The problem is not only video game related, but merely occurs faster when I am in them. The problem also occurs when im only simply in windows, but more frequently when browsers are open. Often times if google chrome is open, google chrome will say at the bottom left (waiting for cache). Whenever it says that, the computer is in the middle of freezing. Reliability report shows no problems other than it seeming to point the finger at whatever program was active at the time of the lockup. For instance, reliability report shows that Wow.exe "stopped working" as the summary when the freeze occurs, but if the freeze occurs when I'm in microsoft edge, it points the problem at edge. The programs have no alterations or changes. It occurs even on a brand new fresh install, with no programs other than appropriate drivers


What I have tried;
I have done a clean install of both w7 and w10. Problem remains the same
I have replaced the PSU. Problem persists.
I HAD a 32Gb 4stick setup, but dropped it to 16 with only 2 sticks to remove some load from the IMC. No change.
I have upped the ram voltage to the maximum safe zone to try to increase stability (1.65). Problem Persists.
I have tried using only 1 stick of ram at a time, resulting in the same thing for 6 different sticks, including sticks that are known to be running properly in my wifes computer with her A10CPU setup.
I used to have 2xGTX460's in SLI. The problem existed with those video cards when I only had 1 and 2 cards running.
I have tried changing the PCIE slot the GPU's reside in. Problem persists.
I have tried using only 1 stick at a time, including a stick of ram that is known good from my wife's computer, that is NOT the same brand or setup that she runs with her A10 processor and still had the problem.
I have turned off all the power saving options within the bios
I have turned off AMD Turbo Core technology to prevent the multiplier from throttling.
I have tried putting a little more voltage to the Vcore to increase stability.
I have tried all current, beta, and rolled back versions of drivers.
I have updated my bios to the latest verison per MSI's website. The problem existed even with older versions of the bios.
I have tried changing power profiles to support maximum performance across the board, and even at one point thought I had the problem pin-pointed to cores parking at inappropriate times and causing load to be redistributed improperly. To combat this, I used a software called ParkControl, but it didn't seem to bode any stability changes, but a slight performance increase when the machine actually wasn't freezing.
I have tried rolling the multiplier to result in a clock speed of 3.6 instead of 4.0. This seemed to make a very slight change, but the end game was the same.
I have ACTIVELY and AGGRESSIVELY monitored the temps of my CPU, GPU, and MOBO, all of which stay in a completely acceptable range both at idle and under load (under 50C)
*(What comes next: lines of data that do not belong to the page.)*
-- ==== Sys2Proof/Syntax.lean ====
section
/-! DEFINITION. The instructions and unit steps of the Prahild: one constructor for each row of the opcode table
(222 words of 32 bits, 27 compact words, 71 steps of the units that have no word; these carry no operand: what a step
concerns stands beside it in the agenda, see State). Register numbers and codes are already constructors here; raw bits
stay in Decode. -/

namespace Sys2Proof

/-- A scalar register operand (R20): m0-m15, o0-o5, l0, l1, z, t0-t3, q, pw. -/
inductive Reg where
  | m (i : Fin 16) | o (i : Fin 6) | l0 | l1 | z | t (i : Fin 4) | q | pw
  deriving DecidableEq, Repr

/-- A line operand (R21): k0-k7 or t0-t3. -/
inductive LReg where
  | k (i : Fin 8) | t (i : Fin 4)
  deriving DecidableEq, Repr

/-- A predicate designator p0-p15 (R22). -/
abbrev Pred := Fin 16
/-- The guard field g3: 0 means always (R24). -/
abbrev Guard := Fin 8
/-- The lookahead count la4 (R25). -/
abbrev Look := Fin 16
/-- An element type code of Table 2.9 (R19). -/
abbrev Ty := Fin 16

/-- Rounding modes (R30). -/
inductive RMode where
  | rne | rz | ru | rd | rna
  deriving DecidableEq, Repr

/-- Access sizes of format M (R33): 1, 2, 4, 8 bytes. -/
inductive ASize where
  | b1 | b2 | b4 | b8
  deriving DecidableEq, Repr

/-- Scopes of FENCE and SIG (R135, Table 19.1). -/
inductive Scope where
  | strand | core | cluster | die | package | span
  deriving DecidableEq, Repr

/-- Kinds of FENCE (R135). -/
inductive FKind where
  | full | rel | acq
  deriving DecidableEq, Repr

/-- Relations of VCMP (R103). -/
inductive Rel where
  | eq | lt | le | un
  deriving DecidableEq, Repr

/-- Source kinds of VCVT (R106). -/
inductive VSrc where
  | fp32 | i32 | n32
  deriving DecidableEq, Repr

/-- Special registers (R71, Table 4.2), in the order of their numbers 0 to 17. -/
inductive SReg where
  | sid | clk | tix | tcnt | lrec | job | home | rac | trh | wsp | wlim | wdep | tvec | tcause | tval | xpc | plv | xplv
  deriving DecidableEq, Repr
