-- ==== Sys2Proof/Machine/Ops.lean ====
section
/-! DEFINITION. The named operations the meanings share: places, memory cells, object records, messages, task endings,
taking a trap and returning from one, the monad of a meaning, and the wrappers that issue an instruction. -/

namespace Sys2Proof.Machine

/-! Places. A core index is sid bits 15:4 (Table 4.3): die, cluster, core field. -/

def coreOf (die cl c : Nat) : Nat := die * 512 + cl * 32 + c
def coreDie (k : Nat) : Nat := k / 512 % 8
def coreCl (k : Nat) : Nat := k / 32 % 16
def coreNo (k : Nat) : Nat := k % 32
/-- The cluster of a core among the 128 of the package. -/
def clusterOf (k : Nat) : Nat := k / 32 % 128
/-- Whether the core exists (Table 1.2). -/
def coreExists (k : Nat) : Bool := decide (coreNo k ≤ 16) || (decide (coreNo k ≤ 19) && coreCl k == 0)

def Strand.homeCore (t : Strand) : Nat := t.sid.toNat / 16 % 4096
/-- Whether the strand runs away from its home core (R221). -/
def Strand.abroad (t : Strand) : Bool := t.core != t.homeCore
/-- The special register `home` (R72). -/
def Strand.home (t : Strand) : BitVec 32 := t.sid &&& 0xFFFFFFF0#32
/-- The object key of the strand's launch, none when it belongs to no launch. -/
def Strand.launch? (t : Strand) : Option Nat :=
  if t.lrec = 0 then none else some (t.job.toNat * 65536 + t.lrec.toNat)
def Strand.task (t : Strand) : Bool := t.plv == 0
def Strand.isReady (t : Strand) : Bool := t.status == .ready

/-- The number of this device (SID.DEVICE). -/
def State.devNo (s : State) : Nat := s.me.sid.toNat / 65536

/-! Memory cells. HBM and LP6 cells are keyed by their physical address, below 2^48 (R121); a local-store byte by
2^48 plus its direct L-address (R119); the bytes of another device as this one reads and writes them above (log 5). -/

def lsKey (core off : Nat) : Nat := 2 ^ 48 + core * 2 ^ 20 + off % 2 ^ 20
def remKey (dev job va : Nat) : Nat := 2 ^ 60 + (dev * 65536 + job) * 2 ^ 56 + va
def isLs (k : Nat) : Bool := decide (2 ^ 48 ≤ k) && decide (k < 2 ^ 60)

def State.byte (s : State) (a : Nat) : Byte := s.mem.get a
def State.bytesAt (s : State) (a n : Nat) : List Byte := (List.range n).map fun i => s.mem.get (a + i)
/-- n consecutive bytes as a little-endian number (R3). -/
def State.num (s : State) (a n : Nat) : Nat := leNat (s.bytesAt a n)
def State.word (s : State) (a : Nat) : Word := toW (s.num a 8)
def State.setByte (s : State) (a : Nat) (b : Byte) : State := { s with mem := s.mem.set a b }
def State.setCells (s : State) (cs : List (Nat × Byte)) : State := { s with mem := s.mem.setAll cs }
/-- Consecutive bytes written. -/
def State.setBytes (s : State) (a : Nat) (bs : List Byte) : State :=
  { s with mem := s.mem.setAll ((List.range bs.length).zipWith (fun i b => (a + i, b)) bs) }
def State.setNum (s : State) (a n v : Nat) : State := s.setBytes a (leBytes n v)
def State.setWord (s : State) (a : Nat) (v : Word) : State := s.setNum a 8 v.toNat

/-- Whether a byte's ECC granule holds an uncorrectable error (R137). -/
def State.badAt (s : State) (a : Nat) : Bool := s.bad.contains (a / 32)

/-- An event counter of a die (R315): a word of local store of its system core 0. -/
def State.count (s : State) (die off : Nat) : State :=
  let a := lsKey (coreOf die 0 18) off
  s.setWord a (s.word a + 1)

/-! Object records (R263). -/

def objKey (job h : Nat) : Nat := job * 65536 + h
def Obj.fld (o : Obj) (w lo n : Nat) : Nat := bitsOf o.img.toNat (64 * w + lo) n
def Obj.setFld (o : Obj) (w lo n v : Nat) : Obj := { o with img := BitVec.ofNat 2048 (setBits o.img.toNat (64 * w + lo) n v) }
def Obj.word (o : Obj) (w : Nat) : Nat := o.fld w 0 64
def Obj.kind (o : Obj) : Nat := o.fld 0 0 8
def Obj.valid (o : Obj) : Bool := nbit o.acc.toNat 5
def Obj.empty : Obj := { img := 0, acc := 0 }

def State.obj? (s : State) (key : Nat) : Option Obj := SMap.find key s.obj
def State.objAt (s : State) (key : Nat) : Obj := (s.obj? key).getD Obj.empty
def State.setObj (s : State) (key : Nat) (o : Obj) : State := { s with obj := SMap.put key o s.obj }
def State.modObj (s : State) (key : Nat) (f : Obj → Obj) : State := s.setObj key (f (s.objAt key))
/-- One field of one record written. -/
def State.setObjFld (s : State) (key w lo n v : Nat) : State := s.modObj key fun o => o.setFld w lo n v

/-- The job record of a job number (R234): the valid entry of KIND 4 with that JOBNO (log 11). -/
def findJob (job : Nat) : SMap Obj → Option Nat
  | [] => none
  | (k, o) :: r => if o.valid && o.kind == 4 && o.fld 0 8 16 == job then some k else findJob job r
def State.jobRec? (s : State) (job : Nat) : Option Obj := (findJob job s.obj).map s.objAt
/-- FAULTSID of a job, 0xFFFFFFFF for none (R405). -/
def State.faultSid (s : State) (job : Nat) : Nat := ((s.jobRec? job).map fun o => o.fld 1 0 32).getD 0xFFFFFFFF

/-! Strands. -/

/-- The strand that owns a home slot, by the low 16 bits of its sid. -/
def State.strand? (s : State) (sid : Nat) : Option Strand :=
  if s.me.sid.toNat % 65536 = sid % 65536 then some s.me
  else s.others.find? fun t => t.sid.toNat % 65536 == sid % 65536

def State.modStrand (s : State) (sid : Nat) (f : Strand → Strand) : State :=
  if s.me.sid.toNat % 65536 = sid % 65536 then { s with me := f s.me }
  else { s with others := s.others.map fun t => if t.sid.toNat % 65536 == sid % 65536 then f t else t }

def State.strands (s : State) : List Strand := s.me :: s.others

/-- Every strand changed in one way. -/
def State.allStrands (s : State) (f : Strand → Strand) : State := { s with me := f s.me, others := s.others.map f }

/-- The strand made the one that moves; the one that was joins the others. -/
def State.focus (s : State) (sid : Nat) : State :=
  if s.me.sid.toNat % 65536 = sid % 65536 then s
  else
    match s.others.find? fun t => t.sid.toNat % 65536 == sid % 65536 with
    | none => s
    | some t => { s with me := t, others := s.me :: s.others.filter fun u => u.sid.toNat % 65536 != sid % 65536 }

/-- Whether a slot holds a strand in the sense of R215. -/
def State.slotTaken (s : State) (sid : Nat) : Bool :=
  match s.strand? sid with
  | some t => t.status != .idle
  | none => false

/-- Whether a slot of a core can be given to a strand: no strand's home and no strand abroad there. -/
def State.slotFree (s : State) (core slot : Nat) : Bool :=
  s.strands.all fun t => t.status == .idle ||
    (!(t.homeCore == core && t.sid.toNat % 16 == slot) &&
      !(t.core == core && t.slot == slot && t.abroad && t.status == .ready))

/-- A strand put into its home slot: it replaces what stood there. -/
def State.putStrand (s : State) (t : Strand) : State :=
  if s.me.sid.toNat % 65536 = t.sid.toNat % 65536 then { s with me := t }
  else { s with others := t :: s.others.filter fun u => u.sid.toNat % 65536 != t.sid.toNat % 65536 }

def State.due (s : State) (ev : Instr) (arg : Arg := {}) : State := { s with agenda := s.agenda ++ [({ ev := ev, arg := arg } : Due)] }

/-- One of several choices the spec leaves open; a lone one is taken without a choice. -/
def State.choose {α : Type} (s : State) : List α → Option α
  | [] => none
  | [x] => some x
  | x :: r => (x :: r)[Config.pick s.ticks % (r.length + 1)]?

/-! Messages (R214, R405). -/

/-- A hardware message: its kind stands in o0 and in H0 bits 47:32, the job it concerns in H0 bits 63:48 (R214). -/
def hwMsg (kind job : Nat) (o1 o2 o3 o4 : Word) : Msg where
  h0 := toW (0xFFFFFFFF + kind * 2 ^ 32 + job * 2 ^ 48)
  o := #v[toW kind, o1, o2, o3, o4, 0]

/-- A hardware message handed to the unit that holds it until it is taken; 0xFFFFFFFF is nobody (R405). -/
def State.hwSend (s : State) (dst kind job : Nat) (o1 o2 o3 o4 : Word) : State :=
  if dst = 0xFFFFFFFF then s
  else
    { s with queues := { s.queues with hw := s.queues.hw ++ [HwMsg.mk dst (hwMsg kind job o1 o2 o3 o4)] } }.due
      .hardwareMessageDelivery

/-- The same with every payload word given: o0 holds the kind in its low 16 bits (Table 11.5). -/
def State.hwPost (s : State) (dst job : Nat) (o : Vector Word 6) : State :=
  if dst = 0xFFFFFFFF then s
  else
    let m : Msg := { h0 := toW (0xFFFFFFFF + wbits o[0] 0 16 * 2 ^ 32 + job * 2 ^ 48), o }
    { s with queues := { s.queues with hw := s.queues.hw ++ [HwMsg.mk dst m] } }.due .hardwareMessageDelivery

/-- Slot 0 of the gaffer of a cluster of the package, and slot 0 of system core 0 of a die, as destinations: 2^32 marks a
slot of this device, whatever its number. -/
def gafferSid (cl : Nat) : Nat := 2 ^ 32 + coreOf (cl / 16) (cl % 16) 16 * 16
def sysSid (die : Nat) : Nat := 2 ^ 32 + coreOf die 0 18 * 16
/-- Whether a destination lies on this device. -/
def State.isHere (s : State) (dst : Nat) : Bool := dst / 2 ^ 32 == 1 || dst / 65536 == s.devNo

/-- An entry enqueued in a slot's receive queue; none when the queue is full. A parked strand resumes (R223). -/
def State.enqueue (s : State) (sid : Nat) (m : Msg) : Option State :=
  match s.strand? sid with
  | none => none
  | some t =>
    if 8 ≤ t.q.length then none
    else some (s.modStrand sid fun t =>
      { t with q := t.q ++ [m], status := if t.status == .parked true then .ready else t.status })

/-! Reservations (R132, R133). -/

def lineOf (pa : Nat) : Nat := pa / 256

/-- home_of of R121: the core that is home to a line of HBM or LP6; its gaffer is core 16. -/
def homeOf (pa : Nat) : Nat :=
  let lp6 := nbit pa 47
  let die := if lp6 then bitsOf pa 39 3 else bitsOf pa 37 3
  let n := if lp6 then bitsOf pa 8 31 else bitsOf pa 8 29
  let ch := (bitsOf n 0 5) ^^^ (bitsOf n 5 5) ^^^ (bitsOf n 10 5)
  coreOf die (ch / 2) (n % 17)

/-- A drained cluster's lines are served by cluster c xor 1, or by the next cluster in service (R381). -/
def nextInService (drained : List Nat) (die : Nat) : Nat → Nat → Nat
  | 0, c => c
  | n + 1, c => if drained.contains (die * 16 + c) then nextInService drained die n ((c + 1) % 16) else c
def State.serve (s : State) (k : Nat) : Nat :=
  let die := coreDie k
  if s.device.drained.contains (clusterOf k) then
    let c := coreCl k ^^^ 1
    coreOf die (nextInService s.device.drained die 16 c) (coreNo k)
  else k
/-- The core that serves a physical line. -/
def State.home (s : State) (pa : Nat) : Nat := s.serve (homeOf pa)

/-- The holder of a line leaves: the next waiter is granted, or the line is freed. -/
def State.passOn (s : State) (line : Nat) : State :=
  match s.queues.resv.find? fun r => r.line == line with
  | none => s
  | some r =>
    if r.waiters.isEmpty then
      { s with queues := { s.queues with resv := s.queues.resv.filter fun r => r.line != line } }
    else
      { s with queues := { s.queues with resv := s.queues.resv.map fun (r : Resv) =>
          if r.line == line then { r with holder := none } else r } }.due .reservationGrant { n := line }
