/-! Lane functions of Table 6.2. -/

def vaddL (ty : Ty) (a b : Half) : Half := if isFp ty then add32 a b else a + b
def vsubL (ty : Ty) (a b : Half) : Half := if isFp ty then sub32 a b else a - b
def vmulL (ty : Ty) (a b : Half) : Half := if isFp ty then mul32 a b else a * b
def vfmaL (ty : Ty) (a b c : Half) : Half := if isFp ty then fma32 a b c else a * b + c
def vminL (ty : Ty) (a b : Half) : Half :=
  if isFp ty then fmin32 a b
  else if isI32 ty then (if a.toInt ≤ b.toInt then a else b) else (if a.toNat ≤ b.toNat then a else b)
def vmaxL (ty : Ty) (a b : Half) : Half :=
  if isFp ty then fmax32 a b
  else if isI32 ty then (if b.toInt ≤ a.toInt then a else b) else (if b.toNat ≤ a.toNat then a else b)
def vabsL (ty : Ty) (a : Half) : Half :=
  if isFp ty then (if nan32 a then qnan32 else a &&& 0x7FFFFFFF#32) else if a.msb then 0 - a else a
def vnegL (ty : Ty) (a : Half) : Half := if isFp ty then (if nan32 a then qnan32 else negBit32 a) else 0 - a

def execVadd (d a b : LReg) (ty : Ty) (g : Guard) (s : State) : Out := line (.vadd d a b ty g) g (line2 (vaddL ty) d a b) s
def execVsub (d a b : LReg) (ty : Ty) (g : Guard) (s : State) : Out := line (.vsub d a b ty g) g (line2 (vsubL ty) d a b) s
def execVmul (d a b : LReg) (ty : Ty) (g : Guard) (s : State) : Out := line (.vmul d a b ty g) g (line2 (vmulL ty) d a b) s
def execVfma (d a b : LReg) (ty : Ty) (g : Guard) (s : State) : Out := line (.vfma d a b ty g) g (line3 (vfmaL ty) d a b) s
def execVmin (d a b : LReg) (ty : Ty) (g : Guard) (s : State) : Out := line (.vmin d a b ty g) g (line2 (vminL ty) d a b) s
def execVmax (d a b : LReg) (ty : Ty) (g : Guard) (s : State) : Out := line (.vmax d a b ty g) g (line2 (vmaxL ty) d a b) s
def execVabs (d a : LReg) (ty : Ty) (g : Guard) (s : State) : Out := line (.vabs d a ty g) g (line1 (vabsL ty) d a) s
def execVneg (d a : LReg) (ty : Ty) (g : Guard) (s : State) : Out := line (.vneg d a ty g) g (line1 (vnegL ty) d a) s

def execCompactVadd (d a : LReg) (s : State) : Out := line (.compactVadd d a) 0 (line2 (vaddL 12) d d a) s
def execCompactVmul (d a : LReg) (s : State) : Out := line (.compactVmul d a) 0 (line2 (vmulL 12) d d a) s
def execCompactVfma (d a : LReg) (s : State) : Out := line (.compactVfma d a) 0 (line3 (vfmaL 12) d d a) s

/-! Functions (R101). -/

def execVexp (d a : LReg) (g : Guard) (s : State) : Out := line (.vexp d a g) g (line1 exp32 d a) s
def execVlog (d a : LReg) (g : Guard) (s : State) : Out := line (.vlog d a g) g (line1 log32 d a) s
def execVrcp (d a : LReg) (g : Guard) (s : State) : Out := line (.vrcp d a g) g (line1 rcp32 d a) s
def execVrsq (d a : LReg) (g : Guard) (s : State) : Out := line (.vrsq d a g) g (line1 rsq32 d a) s
def execVsin (d a : LReg) (g : Guard) (s : State) : Out := line (.vsin d a g) g (line1 sin32 d a) s
def execVcos (d a : LReg) (g : Guard) (s : State) : Out := line (.vcos d a g) g (line1 cos32 d a) s

/-! Logic, shifts, compares, selection (R102, R103). -/

def execVand (d a b : LReg) (ty : Ty) (g : Guard) (s : State) : Out := line (.vand d a b ty g) g (line2 (· &&& ·) d a b) s
def execVor (d a b : LReg) (ty : Ty) (g : Guard) (s : State) : Out := line (.vor d a b ty g) g (line2 (· ||| ·) d a b) s
def execVxor (d a b : LReg) (ty : Ty) (g : Guard) (s : State) : Out := line (.vxor d a b ty g) g (line2 (· ^^^ ·) d a b) s
def execVshl (d a b : LReg) (ty : Ty) (g : Guard) (s : State) : Out :=
  line (.vshl d a b ty g) g (line2 (fun x y => x <<< (y.toNat % 32)) d a b) s
def vshrL (ty : Ty) (a b : Half) : Half := if isI32 ty then a.sshiftRight (b.toNat % 32) else a >>> (b.toNat % 32)
def execVshr (d a b : LReg) (ty : Ty) (g : Guard) (s : State) : Out := line (.vshr d a b ty g) g (line2 (vshrL ty) d a b) s

/-- The relation of a VCMP between two lanes. -/
def vrel (rel : Rel) (ty : Ty) (a b : Half) : Bool :=
  match rel with
  | .eq => if isFp ty then feq32 a b else a == b
  | .lt => if isFp ty then flt32 a b else if isI32 ty then a.slt b else a.ult b
  | .le => if isFp ty then fle32 a b else if isI32 ty then a.sle b else a.ule b
  | .un => fun32 a b

def execVcmp (rel : Rel) (d : Fin 8) (a b : LReg) (ty : Ty) (g : Guard) (s : State) : Out :=
  line (.vcmp rel d a b ty g) g (line2 (fun x y => if vrel rel ty x y then BitVec.allOnes 32 else 0) (.k d) a b) s
def execVsel (d a b : LReg) (ty : Ty) (g : Guard) (s : State) : Out :=
  line (.vsel d a b ty g) g (line3 (fun x y z => (x &&& z) ||| (y &&& ~~~z)) d a b) s

/-! Moves and shuffles (R104). -/

def isC32 (ty : Ty) : Bool := ty.val == 15
/-- Bits 31:0 and 63:32 of a scalar. -/
def loHalf (v : Word) : Half := v.setWidth 32
def hiHalf (v : Word) : Half := (v >>> 32).setWidth 32
def pairWord (lo hi : Half) : Word := (hi.setWidth 64 <<< 32) ||| lo.setWidth 64

def bcast (ty : Ty) (v : Word) : Line :=
  Vector.ofFn fun i => if isC32 ty && i.val % 2 == 1 then hiHalf v else loHalf v

def vgetW (ty : Ty) (x : Line) (b : Word) : Word :=
  if isC32 ty then
    let p := b.toNat % 32
    pairWord x[Fin.ofNat 64 (2 * p)] x[Fin.ofNat 64 (2 * p + 1)]
  else laneScalar ty x[Fin.ofNat 64 b.toNat]

def vputL (ty : Ty) (old : Line) (a b : Word) : Line :=
  if isC32 ty then
    let p := b.toNat % 32
    Vector.ofFn fun i => if i.val / 2 = p then (if i.val % 2 = 1 then hiHalf a else loHalf a) else old[i]
  else Vector.ofFn fun i => if i.val = b.toNat % 64 then loHalf a else old[i]

def shuf (ty : Ty) (a b : Line) : Line :=
  if isC32 ty then Vector.ofFn fun i =>
    let c := b[Fin.ofNat 64 (i.val / 2 * 2)]
    if c.msb then 0 else a[Fin.ofNat 64 (c.toNat % 32 * 2 + i.val % 2)]
  else Vector.ofFn fun i => if b[i].msb then 0 else a[Fin.ofNat 64 b[i].toNat]

def execVbcast (d : LReg) (a : Reg) (ty : Ty) (g : Guard) (s : State) : Out :=
  line (.vbcast d a ty g) g (do
    let v ← rd a
    wrLine d (bcast ty v)) s
def execVget (d : Reg) (a : LReg) (b : Reg) (ty : Ty) (g : Guard) (s : State) : Out :=
  line (.vget d a b ty g) g (do
    let x ← rdLine a
    let y ← rd b
    wr d (vgetW ty x y)) s
def execVput (d : LReg) (a b : Reg) (ty : Ty) (g : Guard) (s : State) : Out :=
  line (.vput d a b ty g) g (do
    let (x, y) ← rd2 a b
    let old ← rdLineOld d
    wrLine d (vputL ty old x y)) s
def execVshuf (d a b : LReg) (ty : Ty) (g : Guard) (s : State) : Out :=
  line (.vshuf d a b ty g) g (do
    let x ← rdLine a
    let y ← rdLine b
    wrLine d (shuf ty x y)) s

/-- product32 of two complex values (R56): each part exact, rounded once. -/
def cmul32 (ar ai br bi : Half) : Half × Half :=
  let m (x y : Half) : FV := (val32 x).mul (val32 y)
  let nan := nan32 ar || nan32 ai || nan32 br || nan32 bi
  if nan then (qnan32, qnan32)
  else (to32 ((m ar br).add (m ai bi).neg), to32 ((m ar bi).add (m ai br)))

/-- The even and the odd lane of the pair of lane i. -/
def evenOf (x : Line) (i : Fin 64) : Half := x[Fin.ofNat 64 (i.val / 2 * 2)]
def oddOf (x : Line) (i : Fin 64) : Half := x[Fin.ofNat 64 (i.val / 2 * 2 + 1)]

def vcmulL (x y : Line) : Line := Vector.ofFn fun i =>
  let r := cmul32 (evenOf x i) (oddOf x i) (evenOf y i) (oddOf y i)
  if i.val % 2 = 0 then r.1 else r.2

def vconjL (x : Line) : Line := Vector.ofFn fun i => if i.val % 2 = 0 then x[i] else vnegL 12 x[i]

def execVcmul (d a b : LReg) (g : Guard) (s : State) : Out :=
  line (.vcmul d a b g) g (do
    let x ← rdLine a
    let y ← rdLine b
    wrLine d (vcmulL x y)) s
def execVconj (d a : LReg) (g : Guard) (s : State) : Out :=
  line (.vconj d a g) g (do
    let x ← rdLine a
    wrLine d (vconjL x)) s

/-! Conversion and the generator (R106, R107). -/

def vsrcFmt : VSrc → NFmt
  | .fp32 => .flt fp32
  | .i32 => .int true 32
  | .n32 => .int false 32

def vmode (m : Fin 4) : RMode :=
  match m.val with
  | 0 => .rne | 1 => .rz | 2 => .ru | _ => .rd

def vcvtL (src : VSrc) (sat : Bool) (mode : Fin 4) (ty : Ty) (x : Half) : Half :=
  let r := conv (vsrcFmt src) (tyFmt ty) (vmode mode) sat x.toNat
  BitVec.ofNat 32 (match tyFmt ty with
    | .int _ _ => extCode (tyFmt ty) 32 r
    | .flt _ => if isFp ty then r else conv (tyFmt ty) (.flt fp32) .rne false r)

def execVcvt (d a : LReg) (src : VSrc) (sat : Bool) (mode : Fin 4) (ty : Ty) (g : Guard) (s : State) : Out :=
  line (.vcvt d a src sat mode ty g) g (line1 (vcvtL src sat mode ty) d a) s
What is seeming to help me right now;
I have been recently playing with the RAM timings, since this RAM has an XMP profile of 11-11-11-27, but I barely know enough about RAM timings to feel super comfortable messing with the numbers much, outside of what the system automatically configures it to. What I have noticed, is that when I am set to either 1333, 1600, 1866, or 2133, and I run prime95 the hardware never fails, but I still have the stuttering issue in windows and in games.

On a hunch, I backed the ram off to an amazingly slow 1066, and the system automatically clocked it one time to 6-6-6-15. I played games with 6-6-6-15 for almost a whole day, and amazingly, the stuttering problem was almost completely gone. It occured one time, and didn't reoccur again afterwards, but amazingly, if I run prime95 on these settings (6-6-6-15 with 1066Mhz), I almost immediately get hardware failures, workers shut down, or BSOD. This is what leads me to believe my motherboard is clocking this ram in a way that isn't proper

As another note, the ram also runs completely fine in my wifes computer, and has passed memtest86+ dozens of times.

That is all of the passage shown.